Retiring director sees ARDEC well positioned for the future
May 2, 2014
As Dr. Gerardo J. Melendez approaches the end of his tenure as the head of the largest organization at Picatinny Arsenal, it won't be his daily commute from Princeton that he will remember but rather the workforce and its resilience during difficult times.
"By the time I get to my office from my car, I probably said about 20 'Good Mornings,'" noted Melendez, director of the Armament Research, Development and Engineering Center, or ARDEC.
"Having a workforce that is fully engaged and that's focused on the mission, regardless of issues such as furloughs and sequestration--that's powerful. So that's the one thing when I look back that I'm going to remember."
Melendez came to Picatinny in June 2010 from the U.S. Army Communications Electronics Research, Development and Engineering Center (CERDEC) at Fort Monmouth, N.J.
His retirement luncheon is scheduled for May 15. In reviewing his time at Picatinny, Melendez said sequestration and furloughs were among his biggest challenges.
"The furloughs were really painful," he said. "You have to make decisions that will affect the livelihood of people."
Moreover, he added, it wasn't clear why furloughs were necessary. Travel restrictions meant the workforce couldn't attend conferences, which Melendez said are integral to the professional development of the workforce.
"I'm very protective of ARDEC core competencies and those are issues that affected our core competence," Melendez added. However, the director said he was very pleased with how the workforce reacted in the face of adversity.
In reviewing his tenure, Melendez said he was struck early on by the importance of the "enterprise "concept and recognized it as an ARDEC strength that he continued to push and develop.
"Within ARDEC, when I think of an enterprise, ultimately it's a group of people who have a common goal with enough interdependencies that you have a sense of shared destiny," Melendez explained. "So if there is a decision that only helps one organization at the expense of yours- -and we're in the same enterprise--then that's not going to happen," Melendez said, adding that trust and transparency in decision making are also crucial.
"I would argue that at the extreme--in the most mature of enterprises--I would be willing to take a hit for you if it's more important for the common goal," Melendez said.
He added that by "hit" he meant a willingness to give up some time, some resources, or be willing to do work that may not be the first or preferred choice. "So that would be the ideal enterprise," the director said."I don't think we're there yet, but when I look across the board at other organizations, I think we're very mature in that respect."
From the director's perspective, the far-flung nature of ARDEC makes it necessary to develop and advance the enterprise concept.
"I think it's the right way to execute, to get to the mission," he said. "When you look at ARDEC you have to integrate across weapons, fire control and ammunition.
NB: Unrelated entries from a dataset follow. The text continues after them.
-- ==== Sys2Proof/Tests/Slice0.lean ====
section
/-! SUPPORT. The model's own tests. Expected values are those of spec/95_test_vectors.md (cited by id) or are
written out from the encodings of spec/30_encoding.md. The second half shows, for every obligation with
hypotheses, a concrete state and operands that meet them. -/

namespace Sys2Proof.Tests

open Sys2Proof Sys2Proof.Machine

/-! ### Helpers -/

/-- The reset state with a sample script (95_test_vectors.md, Notation). -/
def withScript (script : List Bool) : State :=
  { State.reset with sensor := script }

/-- A sample script from zeros and ones. -/
def answers (l : List Nat) : List Bool :=
  l.map fun n => decide (n = 1)

/-- Look at the next state of one instruction. -/
def after {α : Type} (i : Instr) (s : State) (f : State → α) : Option α :=
  match exec i s with
  | .next t => some (f t)
  | .fault _ => none
  | .refused _ => none

/-- Short delays, millisecond delays and samples of a state (the three counts of 95_test_vectors.md). -/
def counts (s : State) : List Nat :=
  [shortDelays s.log, msDelays s.log, s.samples]

/-- The writes of `SEQ` in the trace, oldest first. -/
def seqTrace (s : State) : List Seq :=
  s.log.reverse.filterMap fun e => match e with
    | .seq q => some q
    | .rel => none
    | .drv _ => none
    | .clkHi => none
    | .clkLo => none
    | .smp _ => none
    | .waitMs => none

/-- What is seen on the wires from reset on. -/
def wires (s : State) : List WireEvent :=
  wireTrace .low .z s.log.reverse

/-- One written bit on the wires: drive, pulse. -/
def pulse (d : Drive) : List WireEvent :=
  [.wire .low d, .wire .high d, .wire .low d]

/-- A released pulse with a sample. -/
def sampled (a : Bool) : List WireEvent :=
  [.wire .high .z, .sample a, .wire .low .z]

/-- The seven wire states of B1.1. -/
def tsWires : List WireEvent :=
  [.wire .low .z, .wire .high .z, .wire .high .out0, .wire .low .out0, .wire .high .out0, .wire .high .z,
    .wire .low .z]

/-- Outcomes are compared by their refusal. -/
def refusal (o : Host.Outcome State Fault Refusal) : Option Refusal :=
  match o with
  | .next _ => none
  | .fault _ => none
  | .refused r => some r

/-! ### Well-formedness: a program of public operations is accepted, each other kind of line is not -/

theorem test_program_wellFormed :
    Program.wellFormed [.read, .rdstat, .wrstat 0x01#8, .sreset, .creset] = true := by decide
theorem test_tstart_not_in_program : Program.wellFormed [.read, .tstart] = false := by decide
theorem test_rdbyte_not_in_program : Program.wellFormed [.rdbyte true] = false := by decide
theorem test_wrbyte_not_in_program : Program.wellFormed [.wrbyte 0x03#8] = false := by decide
theorem test_meas_not_in_program : Program.wellFormed [.meas .humidity, .read] = false := by decide
theorem test_tcels_not_in_program : Program.wellFormed [.tcels 6000#16] = false := by decide
theorem test_hpct_not_in_program : Program.wellFormed [.hpct 400#16 6000#16] = false := by decide
theorem test_command_bytes_not_in_program :
    ([.measureTemp, .measureHumi, .statusRegW 0x01#8, .statusRegR, .resetCommand] : List Instr).all
      (fun i => !Program.wellFormed [i]) = true := by decide

/-! ### Decoding, with every code written out from 30_encoding.md R82 and R88 -/

theorem test_decode_measureTemp : decode (.frame 0b00000011#8 0#8) = .ok .measureTemp := by decide
theorem test_decode_measureHumi : decode (.frame 0b00000101#8 0#8) = .ok .measureHumi := by decide
theorem test_decode_statusRegW : decode (.frame 0b00000110#8 0xC3#8) = .ok (.statusRegW 0xC3#8) := by decide
theorem test_decode_statusRegR : decode (.frame 0b00000111#8 0#8) = .ok .statusRegR := by decide
theorem test_decode_resetCommand : decode (.frame 0b00011110#8 0#8) = .ok .resetCommand := by decide
theorem test_decode_read : decode (.host 0b0001#4 0#8) = .ok .read := by decide
theorem test_decode_rdstat : decode (.host 0b0010#4 0#8) = .ok .rdstat := by decide
theorem test_decode_wrstat : decode (.host 0b0011#4 0x01#8) = .ok (.wrstat 0x01#8) := by decide
theorem test_decode_sreset : decode (.host 0b0100#4 0#8) = .ok .sreset := by decide
theorem test_decode_creset : decode (.host 0b0101#4 0#8) = .ok .creset := by decide
theorem test_decode_tstart : decode (.component 0b1000#4 0#8 0#16 0#16) = .ok .tstart := by decide
theorem test_decode_rdbyte : decode (.component 0b1001#4 0xFE#8 0#16 0#16) = .ok (.rdbyte false) := by decide
theorem test_decode_wrbyte : decode (.component 0b1010#4 0x1E#8 0#16 0#16) = .ok (.wrbyte 0x1E#8) := by decide
theorem test_decode_meas : decode (.component 0b1011#4 0x01#8 0#16 0#16) = .ok (.meas .humidity) := by decide
theorem test_decode_tcels : decode (.component 0b1100#4 0#8 6000#16 0#16) = .ok (.tcels 6000#16) := by decide
theorem test_decode_hpct :
    decode (.component 0b1101#4 0#8 400#16 6000#16) = .ok (.hpct 400#16 6000#16) := by decide

/-- B8: reserved operation selects. -/
theorem test_decode_reserved_opsel :
    ([0x0#4, 0x6#4, 0x7#4, 0xE#4, 0xF#4] : List (BitVec 4)).all
      (fun o => decide (decode (.host o 0#8) = .error (.reservedOpsel o))) = true := by decide
/-- B8: internal operations at the host port. -/
theorem test_decode_internal_opsel :
    ([0x8#4, 0x9#4, 0xA#4, 0xB#4, 0xC#4, 0xD#4] : List (BitVec 4)).all
      (fun o => decide (decode (.host o 0#8) = .error (.internalAtHostPort o))) = true := by decide
/-- B8: reserved command bytes. -/
theorem test_decode_reserved_command :
    ([0x00#8, 0x01#8, 0x02#8, 0x04#8, 0x08#8, 0x1F#8, 0x23#8, 0xFF#8] : List Byte).all
      (fun b => decide (decode (.frame b 0#8) = .error (.reservedCommand b))) = true := by decide
/-- The words of spec/opcode_table.json at the width the table gives them. -/
theorem test_table_words :
    [decodeTableWord 8 0x03, decodeTableWord 8 0x1E, decodeTableWord 4 0x3, decodeTableWord 4 0x5,
      decodeTableWord 4 0xB, decodeTableWord 4 0xD, decodeTableWord 4 0x0] =
    [some .measureTemp, some .resetCommand, some (.wrstat 0#8), some .creset, some (.meas .temperature),
      some (.hpct 0#16 0#16), none] := by decide

/-- B8: result assembly. -/
theorem test_assemble_raw :
    [assembleRaw 0x17#8 0x70#8, assembleRaw 0x01#8 0x90#8, assembleRaw 0xFF#8 0xFF#8, assembleRaw 0x80#8 0x00#8] =
      [6000#16, 400#16, 65535#16, 32768#16] := by decide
For ARDEC I think it's crucial to maturing even more into an enterprise."
As for employees, Melendez said the enterprise should not be an abstraction but something that seeps into the mindset of every worker.
"It's making sure that all the members not only understand the organization goals but are committed to those goals. That is sort of like the linchpin," Melendez added.
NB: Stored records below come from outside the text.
/-- Why a step stops the model.
Marks: DESIGN CHOICE, safe (assumption 70). -/
inductive Fault
  /-- Raised by `step` for an event that names a die, core, link, doorbell, queue or line that the part does not have
  (R2, R371, R447, R457; `Instr.eventOk`): no such event exists.  Safe. -/
  | noSuchUnit
  deriving DecidableEq, Repr

/-- Why the model gives no answer. -/
inductive Refusal
  /-- The instruction named has no meaning yet.  Raised by `exec` only.  Safe. -/
  | notModelled (mnemonic : String)
  deriving DecidableEq, Repr

/-- The outcome of an instruction or a step. -/
abbrev Out := Host.Outcome State Fault Refusal

/-! ## Reset (R463) -/

/-- A core right after reset: cores 0 to 63 enabled, the rest spare, all quadrants working (R2, R441).
Marks: DESIGN CHOICE, unsafe (assumption 8). -/
def Core.reset (k : Nat) : Core :=
  { state := if k < 64 then 0 else 1, qmask := 0xF, shown := 0, mism := 0, clock := 0, queue := [], waiting := [],
    dtlb := [], itlb := [], objs := [], accErr := false }

/-- A die right after reset, at 4,000 MHz (R2).
Marks: DESIGN CHOICE, unsafe (assumption 8). -/
def Die.reset : Die :=
  { cores := (List.range 72).map Core.reset, tlb := [], copyCtx := [], scrimCtx := [], scrimStat := [], banks := [],
    rings := [], mhz := 4000, throttled := false, lost := false, stopped := false }

def Link.reset : Link := { retry := [], next := 0, expect := 0, retraining := false, fails := 0, down := false }

/-- The stages of R460 and their instances, in the order in which R463 measures them. -/
def measuredStages : List (Nat × Nat) :=
  (1, 0) :: (List.range 8).map (fun d => (2, d)) ++ [(4, 0)] ++ (List.range 16).map (fun k => (3, k))
    ++ [(5, 0), (6, 0)]

/-- The log entry of a stage (R461): its digest and version are free values.
Marks: DESIGN CHOICE, safe (assumption 71). -/
def measure (p : Nat × Nat) : Measure :=
  { stage := p.1, inst := p.2, version := Config.imageVersion p.1 p.2,
    digest := (List.range 64).map (Config.imageDigest p.1 p.2) }

/-- The 80 bytes of a log entry (R461). -/
def Measure.bytes (m : Measure) : List Byte :=
  bytesOfWord 2 m.stage ++ bytesOfWord 2 m.inst ++ bytesOfWord 4 m.version.toNat ++ bytesOfWord 8 0 ++ m.digest

/-- The chain value after a list of entries (R461), from 64 zero bytes.
Marks: PRESUMED, unsafe (assumption 89). -/
def chainOf (log : List Measure) : List Byte :=
  log.foldl (fun h m => shake256 (h ++ m.bytes)) (List.replicate 64 0)

/-- The root of trust after the six stages. -/
def Trust.reset : Trust :=
  let log := measuredStages.map measure
  { log := log, chain := chainOf log }

/-- The mailbox right after reset.
Marks: DESIGN CHOICE, unsafe (assumption 7). -/
def Mailbox.reset : Mailbox :=
  { base := 0, size := 0, tail := 0, head := 0, resp := 0, cmds := [], responses := [] }

/-- The module right after reset.
Marks: DESIGN CHOICE, unsafe (assumptions 4, 5, 6, 7). -/
def State.reset : State :=
  { agenda := [], turn := 0, issue := none, second := none, fresh := 0, stamp := 0, hbm := [], hbmKey := [], hbmErr := [],
    loft := [], loftErr := [], loftOwner := [], ctxs := [], nextKey := 0, groups := [], nextGid := 0, cbars := [],
    duets := [], streams := [], writes := [], recent := [], loads := [],
    fenced := [], met := [], stale := [], refetches := [], walks := [], ops := [], emits := [],
    signals := [], chunks := [], dies := List.replicate 8 Die.reset, lqs := [], mailbox := Mailbox.reset,
    hostMem := [],
    errLog := [], aborts := [], nodeStatus := [], notices := [], links := List.replicate 16 Link.reset,
    limit := 4400000, trust := Trust.reset, hostOut := [], cxlOut := [], linkOut := [],
    halted := false }

end Sys2Proof.Machine
end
Melendez said that as ARDEC director he has also tried to change the way in which resistance to ARDEC proposals or ideas are sometimes addressed internally.
"A lot of the dialogue within the organization--when we tried to do something and it didn't succeed or we would get some push-back--it was almost like the organization would retreat, put up walls and the statement I would get is,' Well, they are doing that because they didn't like us, they didn't accept our idea because they didn't like us, or we've had a long-standing poor relationship with this other organization.'"
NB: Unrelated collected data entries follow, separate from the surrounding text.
-- ==== Sys2Proof/Machine/Parts.lean ====
section
/-! DEFINITION. Named operations over the state: masks of lanes, the parts of the state, program counters and registers. -/

namespace Sys2Proof.Machine

/-! ## Masks of lanes -/

/-- The lanes of a mask, in increasing order. -/
def lanesIn (m : W64) : List Nat := (List.range 64).filter fun l => m.getLsbD l

def oneLane (l : Nat) : W64 := 1#64 <<< l

def maskOf (ls : List Nat) : W64 := ls.foldl (fun m l => m ||| oneLane l) 0

def lowest (m : W64) : Option Nat := (lanesIn m).head?

/-! ## Parts of the state -/

def Lane.empty : Lane :=
  { st := .never, pc := 0, entry := false, v := [], p := 0, starve := 0, behind := 0, draw := 0, wait := .none,
    windows := [], before := none }

def Warp.empty : Warp :=
  { slot := 0, lanes := List.replicate 64 Lane.empty, s := [], tags := 0, flags := 0, mode := 0, stack := [], lines := [],
    hset := 0, hrec := none, pend := [], shadowed := 0, checked := 0, pairing := 0, arrivals := [], soft := 0,
    regErr := [], stackErr := [], order := 0, handed := false, waited := 0 }

def Desc.zero : Desc :=
  { code := 0, entry := 0, handler := 0, groups := 0, threads := 0, cluster := 0, flags := 0, vregs := 0,
    sregs := 0, acc := 0, bars := 0, floor := 0, shared := 0, stack := 0, pred := 0, prio := 0, aff := 0, nops := 0,
    ctl := 0, cueMask := 0, qrec := 0, qbatch := 0, qcap := 0, emax := 0, edst := 0, lq := 0, nctx := 0, nring := 0,
    succ := [], launch := 0, ops := [] }

def State.group (s : State) (gid : Nat) : Option Group := mapGet s.groups gid
def State.modGroup (s : State) (gid : Nat) (f : Group → Group) : State := { s with groups := mapMod s.groups gid f }
def State.ctx (s : State) (c : Nat) : Option Ctx := mapGet s.ctxs c
def State.modCtx (s : State) (c : Nat) (f : Ctx → Ctx) : State := { s with ctxs := mapMod s.ctxs c f }
def State.node (s : State) (c n : Nat) : Option Node := (s.ctx c).bind fun x => mapGet x.nodes n
def State.modNode (s : State) (c n : Nat) (f : Node → Node) : State :=
  s.modCtx c fun x => { x with nodes := mapMod x.nodes n f }
def State.die (s : State) (d : Nat) : Die := s.dies.getD d Die.reset
def State.modDie (s : State) (d : Nat) (f : Die → Die) : State := { s with dies := listMod s.dies d f }
def State.core (s : State) (d c : Nat) : Core := (s.die d).cores.getD c (Core.reset c)
def State.modCore (s : State) (d c : Nat) (f : Core → Core) : State :=
  s.modDie d fun x => { x with cores := listMod x.cores c f }

/-- The descriptor of a group's node. -/
def State.desc (s : State) (g : Group) : Desc := ((s.node g.ctx g.node).map (·.desc)).getD Desc.zero

def Group.warp (g : Group) (w : Nat) : Warp := g.warps.getD w Warp.empty
def Group.modWarp (g : Group) (w : Nat) (f : Warp → Warp) : Group := { g with warps := listMod g.warps w f }
def State.warp (s : State) (gid w : Nat) : Warp := ((s.group gid).map (·.warp w)).getD Warp.empty
def State.modWarp (s : State) (gid w : Nat) (f : Warp → Warp) : State := s.modGroup gid (·.modWarp w f)

def Warp.lane (w : Warp) (l : Nat) : Lane := w.lanes.getD l Lane.empty
def Warp.modLane (w : Warp) (l : Nat) (f : Lane → Lane) : Warp := { w with lanes := listMod w.lanes l f }
/-- Change the lanes of a mask. -/
def Warp.modLanes (w : Warp) (m : W64) (f : Nat → Lane → Lane) : Warp :=
  { w with lanes := mapFrom 0 (fun l x => if m.getLsbD l then f l x else x) w.lanes }
def State.modLane (s : State) (gid w l : Nat) (f : Lane → Lane) : State := s.modWarp gid w (·.modLane l f)

/-- The lanes of a warp that pass a test. -/
def Warp.where (w : Warp) (f : Lane → Bool) : W64 :=
  maskOf ((List.range 64).filter fun l => f (w.lane l))

def Lane.isReal (x : Lane) : Bool := x.st == .real
def Lane.isHelper (x : Lane) : Bool := x.st == .helper
/-- Real or helper: the lanes that issue (R16). -/
def Lane.isLive (x : Lane) : Bool := x.st == .real || x.st == .helper

/-- Is lane `l` alive in the warp? -/
def Warp.live (w : Warp) : W64 := w.where (·.isLive)
def Warp.real (w : Warp) : W64 := w.where (·.isReal)

/-- Node FLAGS (R393). -/
def Desc.isDuet (d : Desc) : Bool := d.flags.getLsbD 0
def Desc.isRehearsal (d : Desc) : Bool := d.flags.getLsbD 1
def Desc.isUnderstudy (d : Desc) : Bool := d.flags.getLsbD 2
def Desc.hasHelpers (d : Desc) : Bool := d.flags.getLsbD 3
def Desc.anyDie (d : Desc) : Bool := d.flags.getLsbD 4

/-- A number that no earlier step used: the issue order of results, writes and operations.
Marks: DESIGN CHOICE, unsafe (assumption 4). -/
def State.nextStamp (s : State) : State := { s with stamp := s.stamp + 1 }
/-- A fresh argument for a free value.
Marks: DESIGN CHOICE, unsafe (assumption 4). -/
def State.nextFresh (s : State) : State := { s with fresh := s.fresh + 1 }

/-! ## Program counters (R161) -/

/-- The linear slot index. -/
def pcIndex (pc : W64) : Nat := pc.toNat / 64 * 5 + pc.toNat % 8

/-- The PC of a linear slot index. -/
def pcOfIndex (n : Nat) : W64 := BitVec.ofNat 64 (n / 5 * 64 + n % 5)

/-- The slot after; slot 4 is followed by slot 0 of the next line. -/
def nextSlot (pc : W64) : W64 := pcOfIndex (pcIndex pc + 1)

def pcLine (pc : W64) : Nat := pc.toNat / 64
def pcSlot (pc : W64) : Nat := pc.toNat % 8

/-- Bits 5:3 are zero and the slot is 0 to 4 (R161). -/
def pcLegal (pc : W64) : Bool := pc.extractLsb' 3 3 == 0 && decide (pcSlot pc < 5)

/-! ## Registers -/

/-- A v-register of a lane (R168). -/
def Lane.getV (x : Lane) (r : Nat) : W32 := zget x.v r
def Lane.setV (x : Lane) (r : Nat) (v : W32) : Lane := { x with v := zset x.v r v }
/-- A v-pair: the lower register holds bits 31:0 (R169). -/
def Lane.getV64 (x : Lane) (r : Nat) : W64 := x.getV (r + 1) ++ x.getV r
def Lane.setV64 (x : Lane) (r : Nat) (v : W64) : Lane :=
  (x.setV r (v.extractLsb' 0 32)).setV (r + 1) (v.extractLsb' 32 32)
/-- A predicate; p15 reads as true (R170). -/
def Lane.getP (x : Lane) (p : Nat) : Bool := if p = 15 then true else x.p.getLsbD p
/-- Write a predicate; a write to p15 is discarded. -/
def Lane.setP (x : Lane) (p : Nat) (b : Bool) : Lane :=
  if 15 ≤ p then x
  else { x with p := (x.p &&& ~~~(1#15 <<< p)) ||| (if b then 1#15 <<< p else 0) }
/-- An s-register. -/
def Warp.getS (w : Warp) (r : Nat) : W64 := zget w.s r
/-- Write an s-register: the tag follows the write (R239). -/
def Warp.setS (w : Warp) (r : Nat) (v : W64) (tag : Bool) : Warp :=
  { w with s := zset w.s r v,
           tags := if tag then w.tags ||| (1#48 <<< r) else w.tags &&& ~~~(1#48 <<< r) }
def Warp.tagged (w : Warp) (r : Nat) : Bool := w.tags.getLsbD r
def Warp.untag (w : Warp) (r : Nat) : Warp := { w with tags := w.tags &&& ~~~(1#48 <<< r) }

/-- Writing a whole register clears its error (R440). -/
def Warp.clearErr (w : Warp) (p : Nat × Nat → Bool) : Warp := { w with regErr := w.regErr.filter fun e => !p e }

/-- A destination that the lanes of a warp share. -/
def Dst.shared : Dst → Bool
  | .s _ | .sHi _ => true
  | _ => false

/-- Write a result to its destination for a lane. -/
def Warp.put (w : Warp) (l : Nat) (d : Dst) (v : W64) (tag : Bool) : Warp :=
  match d with
  | .none => w
  | .v32 r => (w.modLane l (·.setV r (v.extractLsb' 0 32))).clearErr (· == (l, r))
  | .v64 r => (w.modLane l (·.setV64 r v)).clearErr fun e => e == (l, r) || e == (l, r + 1)
  | .s r => (w.setS r v tag).clearErr fun e => e == (64, r) || e == (65, r)
  | .sHi r => (w.setS r (v.extractLsb' 0 32 ++ (w.getS r).extractLsb' 0 32) false).clearErr (· == (65, r))
  | .pred p => w.modLane l (·.setP p (v.getLsbD 0))

/-- OR flags into the sticky word (R78). -/
def Warp.orFlags (w : Warp) (f : W32) : Warp := { w with flags := w.flags ||| f }

end Sys2Proof.Machine
end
Melendez said that type of reaction is self-defeating, misplaced, and doesn't get to the root of the problem.
"If that's the frame of mind, when you have a problem you've pretty much excluded all the options, " he said, adding that it's necessary to probe and find out what's below the surface."So why is that? What did we do? If it's a real issue, then we have to put it on the table," Melendez said.
In assessing ARDEC's outlook, Melendez said he believes the organization has prepared for future challenges.
"There are going to be some pains for everybody, but overall I think ARDEC is well positioned for a number of reasons," he said. "If you look at our mission, if you look at our lethality, my assessment is that we're going to see increased relevancy in the lethality discussions in the Army," Melendez added.
In addition, ARDEC is also going out and getting new customers, both traditional and non-traditional.
"When I look at the organization, we excel at working with the customer," he noted."Our customer focus is great, along with being able to deliver capabilities."
When asked if he had any key messages for the workforce, Melendez said first and foremost is the importance of the mission. "Every employee should see him or herself in that mission statement," he added. "Lethality is crucial to the Army, to the nation and I think its acknowledgment and relevance is going to increase, so don't lose sight of that.
"What we do enables the Soldiers and allows them to accomplish their mission. Stay true to our mission, particularly the part about empowering, unburdening and protecting the Soldier."
As for his plans for the future, Melendez joked that he doesn't play golf, so leisurely strolls across the greens are not on the horizon. But the director said he has another 10 years left in him for a second career.
"I think I would go crazy if I decided to just hang out," he said. "For me it's a transition but not a complete transition into retirement."